2.1.Additive corrections

As to be expected, a widely used combination technique is linear combination,

p (t) = c_{0} b_{0} (t) + c_{1} b_{1} (t) + \dots + c_{n} b_{n} (t) .

The idea is to capture the nonlinearity of $f (t)$ through the functions $b_{0} (t), \dots, b_{n} (t)$ , while maintaining the framework of linear combinations. Sampling of $b_{j} (t)$ at the poles $x_{i}$ of a data set $𝒟$ , constructs the vectors

𝒃_{j} = b_{j} (𝒙) = {[\begin{array}{lll} b_{j} (x_{0}) & \dots & b_{j} (x_{m}) \end{array}]}^{T} \in ℝ^{m + 1},

which gathered together into a matrix leads to the formulation of the interpolation problem as

𝑩 𝒄 = 𝒚 = 𝑰 𝒚, 𝑩 \in ℝ^{(m + 1) \times (n + 1)} .

(3)

Before choosing some specific function set $ℬ$ , some general observations are useful.

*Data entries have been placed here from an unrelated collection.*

-- ==== Sys2Proof/Machine/Flags.lean ====
section
/-! DEFINITION. The status register's fields and codes (10_state R24, 60_exceptions R191), and the register codes of ROLE
and DSTATE (R22, R30). The block has no other flags (R25). -/

namespace Sys2Proof.Machine

/-- The CAUSE code of an InvalidParameter cause (R191). -/
def InvalidCause.code : InvalidCause → BitVec 3
  | .wRange => 1
  | .lRange => 2
  | .lNotLess => 3
  | .capRange => 4

/-- The CAUSE code of a MalformedStream cause (R191). -/
def MalformedCause.code : MalformedCause → BitVec 3
  | .dangling => 1
  | .truncated => 2

/-- The ERR code of a failure (R191). -/
def Failure.errCode : Failure → BitVec 2
  | .invalidParameter _ => 1
  | .malformedStream _ => 2

/-- The CAUSE code of a failure (R191). -/
def Failure.causeCode : Failure → BitVec 3
  | .invalidParameter c => c.code
  | .malformedStream c => c.code

/-- STATUS after Ok (R24). -/
def statusOk : BitVec 8 := 0

/-- STATUS after a failure: `(cause << 2) | err`, the upper bits zero (R24, R193). -/
def statusOf (f : Failure) : BitVec 8 :=
  (f.causeCode.zeroExtend 8 <<< 2) ||| f.errCode.zeroExtend 8

/-- The ERR field of a STATUS word (R24). -/
def statusErr (w : BitVec 8) : BitVec 2 := w.extractLsb' 0 2

/-- The CAUSE field of a STATUS word (R24). -/
def statusCause (w : BitVec 8) : BitVec 3 := w.extractLsb' 2 3

/-- The code of ROLE (R22). -/
def Role.code : Role → BitVec 2
  | .none => 0
  | .encoder => 1
  | .decoder => 2

/-- The code of DSTATE (R30). -/
def DState.code : DState → BitVec 3
  | .idle => 0
  | .awaitTag => 1
  | .readLit => 2
  | .readRef => 3
  | .copy => 4
  | .drained => 5
  | .failed => 6

end Sys2Proof.Machine
end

The function values $y_{i} = f (x_{i}), i = 0, \dots, m$ , are directly incorporated into the interpolation problem (3). Any estimate of the error at other points requires additional information on $f$ . Such information can be furnished by bounds on the function values, or knowledge of its derivatives for example.
A solution to (3) exists if $𝒚 \in C (𝑩)$ . Economical interpolations would use $n < m$ functions in the set $ℬ$ , hopefully $n ≪ m$ .

2.2.Polynomial interpolation

Monomial form of interpolating polynomial.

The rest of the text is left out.